**Your goal**
Across all the records, filter for lines with the word "time" and copy them.

**Data to examine**
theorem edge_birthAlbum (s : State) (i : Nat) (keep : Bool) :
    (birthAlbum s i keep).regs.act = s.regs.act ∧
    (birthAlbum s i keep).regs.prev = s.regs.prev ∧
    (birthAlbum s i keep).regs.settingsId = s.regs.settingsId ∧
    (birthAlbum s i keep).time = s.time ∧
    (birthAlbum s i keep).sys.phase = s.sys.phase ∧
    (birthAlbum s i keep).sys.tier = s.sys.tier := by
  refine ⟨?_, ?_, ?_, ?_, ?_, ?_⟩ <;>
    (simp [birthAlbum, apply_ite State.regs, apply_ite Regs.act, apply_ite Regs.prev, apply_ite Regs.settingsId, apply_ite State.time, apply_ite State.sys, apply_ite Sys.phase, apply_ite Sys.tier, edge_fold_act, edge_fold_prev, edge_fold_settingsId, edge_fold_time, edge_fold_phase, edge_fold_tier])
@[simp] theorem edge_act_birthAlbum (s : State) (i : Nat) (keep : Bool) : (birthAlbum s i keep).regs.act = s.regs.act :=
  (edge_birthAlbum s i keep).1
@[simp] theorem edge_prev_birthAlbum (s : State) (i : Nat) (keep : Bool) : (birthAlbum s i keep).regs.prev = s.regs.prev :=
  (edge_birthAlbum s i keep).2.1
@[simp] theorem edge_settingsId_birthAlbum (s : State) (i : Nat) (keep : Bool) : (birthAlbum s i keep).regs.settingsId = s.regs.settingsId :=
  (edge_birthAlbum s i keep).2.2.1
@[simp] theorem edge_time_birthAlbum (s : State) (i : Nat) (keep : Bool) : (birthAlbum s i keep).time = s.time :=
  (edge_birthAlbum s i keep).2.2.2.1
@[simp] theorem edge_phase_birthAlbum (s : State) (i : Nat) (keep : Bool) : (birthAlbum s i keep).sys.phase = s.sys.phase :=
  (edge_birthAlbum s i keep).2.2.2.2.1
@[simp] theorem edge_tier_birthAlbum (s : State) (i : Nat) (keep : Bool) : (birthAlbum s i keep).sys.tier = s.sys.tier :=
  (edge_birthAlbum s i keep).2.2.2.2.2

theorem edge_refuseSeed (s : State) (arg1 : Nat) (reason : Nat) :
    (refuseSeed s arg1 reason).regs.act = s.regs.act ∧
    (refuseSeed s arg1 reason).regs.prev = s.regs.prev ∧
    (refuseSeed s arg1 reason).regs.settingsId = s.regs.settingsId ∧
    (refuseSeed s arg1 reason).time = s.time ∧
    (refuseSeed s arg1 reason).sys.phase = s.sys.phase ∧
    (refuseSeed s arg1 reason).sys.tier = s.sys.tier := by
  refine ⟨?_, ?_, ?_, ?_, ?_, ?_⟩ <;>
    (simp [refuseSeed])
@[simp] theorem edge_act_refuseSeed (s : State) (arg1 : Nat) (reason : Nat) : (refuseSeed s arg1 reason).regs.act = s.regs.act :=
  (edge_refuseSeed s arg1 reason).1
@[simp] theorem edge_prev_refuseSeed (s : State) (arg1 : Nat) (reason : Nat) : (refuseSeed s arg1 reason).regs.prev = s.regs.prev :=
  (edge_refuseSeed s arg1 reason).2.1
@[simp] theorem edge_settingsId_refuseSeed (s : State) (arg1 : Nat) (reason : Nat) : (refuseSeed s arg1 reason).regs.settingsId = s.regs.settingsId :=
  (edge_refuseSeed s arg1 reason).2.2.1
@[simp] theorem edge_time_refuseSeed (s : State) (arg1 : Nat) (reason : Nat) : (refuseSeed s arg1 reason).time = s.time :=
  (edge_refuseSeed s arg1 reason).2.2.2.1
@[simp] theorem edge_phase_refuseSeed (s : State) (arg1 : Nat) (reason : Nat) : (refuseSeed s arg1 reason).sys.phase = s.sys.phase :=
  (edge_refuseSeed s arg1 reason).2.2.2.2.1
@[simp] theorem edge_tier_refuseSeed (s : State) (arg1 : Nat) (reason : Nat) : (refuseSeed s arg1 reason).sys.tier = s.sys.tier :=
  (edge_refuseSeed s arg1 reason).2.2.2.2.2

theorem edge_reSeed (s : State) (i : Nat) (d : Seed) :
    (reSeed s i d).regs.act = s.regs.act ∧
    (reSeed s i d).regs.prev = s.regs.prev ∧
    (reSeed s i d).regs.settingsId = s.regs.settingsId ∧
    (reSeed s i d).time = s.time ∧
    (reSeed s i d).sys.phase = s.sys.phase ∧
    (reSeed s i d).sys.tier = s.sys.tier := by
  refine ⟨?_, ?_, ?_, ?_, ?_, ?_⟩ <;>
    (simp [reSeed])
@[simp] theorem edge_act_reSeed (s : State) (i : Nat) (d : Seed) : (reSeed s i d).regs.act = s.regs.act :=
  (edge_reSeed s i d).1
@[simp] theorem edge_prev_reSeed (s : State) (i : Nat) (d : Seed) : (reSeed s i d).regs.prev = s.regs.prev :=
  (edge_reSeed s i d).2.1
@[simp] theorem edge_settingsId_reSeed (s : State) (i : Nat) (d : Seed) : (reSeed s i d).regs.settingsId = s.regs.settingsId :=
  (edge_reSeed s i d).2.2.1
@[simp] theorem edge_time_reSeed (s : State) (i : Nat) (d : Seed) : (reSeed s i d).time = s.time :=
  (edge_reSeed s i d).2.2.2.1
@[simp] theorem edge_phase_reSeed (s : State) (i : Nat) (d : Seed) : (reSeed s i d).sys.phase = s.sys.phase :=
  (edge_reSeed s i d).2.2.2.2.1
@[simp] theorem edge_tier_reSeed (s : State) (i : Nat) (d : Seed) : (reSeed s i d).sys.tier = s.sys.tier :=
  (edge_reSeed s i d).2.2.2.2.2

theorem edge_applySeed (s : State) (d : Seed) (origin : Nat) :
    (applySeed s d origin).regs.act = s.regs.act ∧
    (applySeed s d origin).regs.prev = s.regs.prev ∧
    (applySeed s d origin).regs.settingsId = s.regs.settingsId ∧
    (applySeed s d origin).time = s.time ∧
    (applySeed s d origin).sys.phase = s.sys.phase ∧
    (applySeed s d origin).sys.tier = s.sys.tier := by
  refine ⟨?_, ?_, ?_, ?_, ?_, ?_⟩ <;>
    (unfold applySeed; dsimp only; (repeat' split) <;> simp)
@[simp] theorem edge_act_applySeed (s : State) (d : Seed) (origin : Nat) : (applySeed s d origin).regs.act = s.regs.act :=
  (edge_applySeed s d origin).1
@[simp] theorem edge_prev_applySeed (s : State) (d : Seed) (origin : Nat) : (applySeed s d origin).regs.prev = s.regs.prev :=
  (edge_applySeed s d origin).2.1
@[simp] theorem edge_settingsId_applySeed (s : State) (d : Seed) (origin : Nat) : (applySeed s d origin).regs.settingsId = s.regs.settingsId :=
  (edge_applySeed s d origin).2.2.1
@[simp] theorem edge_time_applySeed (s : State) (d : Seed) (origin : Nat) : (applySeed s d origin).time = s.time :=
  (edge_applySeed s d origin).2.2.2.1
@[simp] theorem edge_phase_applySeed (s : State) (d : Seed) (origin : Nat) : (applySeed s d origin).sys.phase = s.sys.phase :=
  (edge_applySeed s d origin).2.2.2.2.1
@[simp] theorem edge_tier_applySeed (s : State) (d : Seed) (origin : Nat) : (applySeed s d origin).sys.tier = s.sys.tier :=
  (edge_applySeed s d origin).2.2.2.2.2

**Written solution**
    (birthAlbum s i keep).time = s.time ∧
    (simp [birthAlbum, apply_ite State.regs, apply_ite Regs.act, apply_ite Regs.prev, apply_ite Regs.settingsId, apply_ite State.time, apply_ite State.sys, apply_ite Sys.phase, apply_ite Sys.tier, edge_fold_act, edge_fold_prev, edge_fold_settingsId, edge_fold_time, edge_fold_phase, edge_fold_tier])
@[simp] theorem edge_time_birthAlbum (s : State) (i : Nat) (keep : Bool) : (birthAlbum s i keep).time = s.time :=
    (refuseSeed s arg1 reason).time = s.time ∧
@[simp] theorem edge_time_refuseSeed (s : State) (arg1 : Nat) (reason : Nat) : (refuseSeed s arg1 reason).time = s.time :=
    (reSeed s i d).time = s.time ∧
@[simp] theorem edge_time_reSeed (s : State) (i : Nat) (d : Seed) : (reSeed s i d).time = s.time :=
    (applySeed s d origin).time = s.time ∧
@[simp] theorem edge_time_applySeed (s : State) (d : Seed) (origin : Nat) : (applySeed s d origin).time = s.time :=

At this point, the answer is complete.